▸ **Assigned task**: Here is a listing; work out how many of its lines contain the word "badAt", and state only that number.

▸ **Listed entries**:

* * * * * * *

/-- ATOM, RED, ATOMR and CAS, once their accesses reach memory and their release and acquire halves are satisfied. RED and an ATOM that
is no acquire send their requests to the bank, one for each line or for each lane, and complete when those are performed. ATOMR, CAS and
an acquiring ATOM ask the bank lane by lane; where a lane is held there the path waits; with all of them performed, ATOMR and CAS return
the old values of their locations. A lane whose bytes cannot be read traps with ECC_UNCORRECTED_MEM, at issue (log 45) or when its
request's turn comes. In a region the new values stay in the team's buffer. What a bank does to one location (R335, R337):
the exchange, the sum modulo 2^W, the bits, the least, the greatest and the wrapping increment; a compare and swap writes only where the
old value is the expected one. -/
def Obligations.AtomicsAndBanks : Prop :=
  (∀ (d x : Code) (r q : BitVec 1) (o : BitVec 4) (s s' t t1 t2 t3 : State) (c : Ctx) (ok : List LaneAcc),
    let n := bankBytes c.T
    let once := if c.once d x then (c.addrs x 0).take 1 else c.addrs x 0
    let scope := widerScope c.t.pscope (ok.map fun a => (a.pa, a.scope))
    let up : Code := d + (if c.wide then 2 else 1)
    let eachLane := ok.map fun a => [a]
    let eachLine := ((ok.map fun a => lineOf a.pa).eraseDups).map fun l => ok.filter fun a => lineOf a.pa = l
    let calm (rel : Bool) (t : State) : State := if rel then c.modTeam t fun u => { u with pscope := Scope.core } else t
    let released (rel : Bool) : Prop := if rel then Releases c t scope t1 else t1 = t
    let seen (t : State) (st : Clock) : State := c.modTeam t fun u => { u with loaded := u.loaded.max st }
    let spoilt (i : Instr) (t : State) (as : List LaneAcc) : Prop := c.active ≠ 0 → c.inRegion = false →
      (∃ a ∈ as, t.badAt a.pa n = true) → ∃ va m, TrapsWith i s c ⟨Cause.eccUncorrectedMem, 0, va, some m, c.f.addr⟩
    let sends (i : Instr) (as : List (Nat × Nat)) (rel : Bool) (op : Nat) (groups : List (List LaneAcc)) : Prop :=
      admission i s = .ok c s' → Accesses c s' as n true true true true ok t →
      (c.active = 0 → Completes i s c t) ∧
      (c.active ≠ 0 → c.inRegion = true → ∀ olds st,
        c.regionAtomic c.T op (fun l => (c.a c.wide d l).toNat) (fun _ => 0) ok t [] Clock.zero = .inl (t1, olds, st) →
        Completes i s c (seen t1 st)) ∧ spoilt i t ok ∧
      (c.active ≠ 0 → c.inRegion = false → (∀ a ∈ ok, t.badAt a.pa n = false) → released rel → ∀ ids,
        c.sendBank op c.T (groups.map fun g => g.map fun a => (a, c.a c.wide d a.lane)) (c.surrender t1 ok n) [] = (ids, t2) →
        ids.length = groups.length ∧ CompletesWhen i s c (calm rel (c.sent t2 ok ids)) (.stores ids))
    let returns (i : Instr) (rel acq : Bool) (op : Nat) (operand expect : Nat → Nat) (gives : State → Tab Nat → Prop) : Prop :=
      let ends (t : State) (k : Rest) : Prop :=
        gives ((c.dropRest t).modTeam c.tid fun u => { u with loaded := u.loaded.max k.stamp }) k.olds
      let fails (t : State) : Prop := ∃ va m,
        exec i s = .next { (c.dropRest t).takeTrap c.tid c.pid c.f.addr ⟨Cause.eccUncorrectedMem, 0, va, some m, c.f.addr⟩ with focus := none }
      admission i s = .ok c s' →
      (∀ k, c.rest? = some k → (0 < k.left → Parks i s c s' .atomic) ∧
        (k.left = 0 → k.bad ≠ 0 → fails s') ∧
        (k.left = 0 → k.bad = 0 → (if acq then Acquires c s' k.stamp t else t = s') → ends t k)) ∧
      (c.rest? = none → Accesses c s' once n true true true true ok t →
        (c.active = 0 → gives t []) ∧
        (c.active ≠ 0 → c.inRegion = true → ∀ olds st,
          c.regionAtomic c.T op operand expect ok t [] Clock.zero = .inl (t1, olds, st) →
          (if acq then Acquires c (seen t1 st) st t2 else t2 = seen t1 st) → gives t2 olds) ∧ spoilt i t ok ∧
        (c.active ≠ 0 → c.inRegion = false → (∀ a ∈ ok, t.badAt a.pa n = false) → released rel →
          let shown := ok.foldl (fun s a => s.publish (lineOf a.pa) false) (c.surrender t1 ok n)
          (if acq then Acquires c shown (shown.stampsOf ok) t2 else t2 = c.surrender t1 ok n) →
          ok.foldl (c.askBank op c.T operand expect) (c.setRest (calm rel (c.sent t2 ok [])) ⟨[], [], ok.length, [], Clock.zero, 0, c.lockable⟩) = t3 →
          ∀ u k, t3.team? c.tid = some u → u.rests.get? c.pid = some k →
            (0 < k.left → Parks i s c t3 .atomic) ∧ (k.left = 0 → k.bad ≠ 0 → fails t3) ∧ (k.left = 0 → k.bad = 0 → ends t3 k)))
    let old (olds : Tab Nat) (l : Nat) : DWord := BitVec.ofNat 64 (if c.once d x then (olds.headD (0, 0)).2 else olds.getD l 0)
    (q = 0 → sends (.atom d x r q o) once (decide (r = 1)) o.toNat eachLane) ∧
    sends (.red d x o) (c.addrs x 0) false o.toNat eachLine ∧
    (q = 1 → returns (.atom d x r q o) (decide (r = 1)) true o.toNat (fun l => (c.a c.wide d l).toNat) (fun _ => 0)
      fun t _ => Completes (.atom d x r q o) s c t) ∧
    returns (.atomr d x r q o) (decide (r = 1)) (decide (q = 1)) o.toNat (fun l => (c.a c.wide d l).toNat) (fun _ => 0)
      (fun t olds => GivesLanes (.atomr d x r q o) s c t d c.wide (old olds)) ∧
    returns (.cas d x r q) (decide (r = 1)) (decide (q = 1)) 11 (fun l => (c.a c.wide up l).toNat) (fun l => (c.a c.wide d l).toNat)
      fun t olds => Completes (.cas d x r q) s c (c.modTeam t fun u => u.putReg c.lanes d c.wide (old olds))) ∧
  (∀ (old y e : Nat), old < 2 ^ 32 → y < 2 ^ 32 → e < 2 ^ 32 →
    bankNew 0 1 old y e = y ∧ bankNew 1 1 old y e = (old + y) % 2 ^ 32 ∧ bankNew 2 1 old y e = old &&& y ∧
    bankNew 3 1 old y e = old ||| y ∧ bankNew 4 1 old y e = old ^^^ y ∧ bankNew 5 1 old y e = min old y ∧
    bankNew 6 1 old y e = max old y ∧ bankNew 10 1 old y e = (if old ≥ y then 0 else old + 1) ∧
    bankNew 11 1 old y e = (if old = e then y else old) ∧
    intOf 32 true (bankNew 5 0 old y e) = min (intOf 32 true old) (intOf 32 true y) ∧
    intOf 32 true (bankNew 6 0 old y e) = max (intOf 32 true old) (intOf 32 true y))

* * * * * * *

▸ **Solution to this task**: 3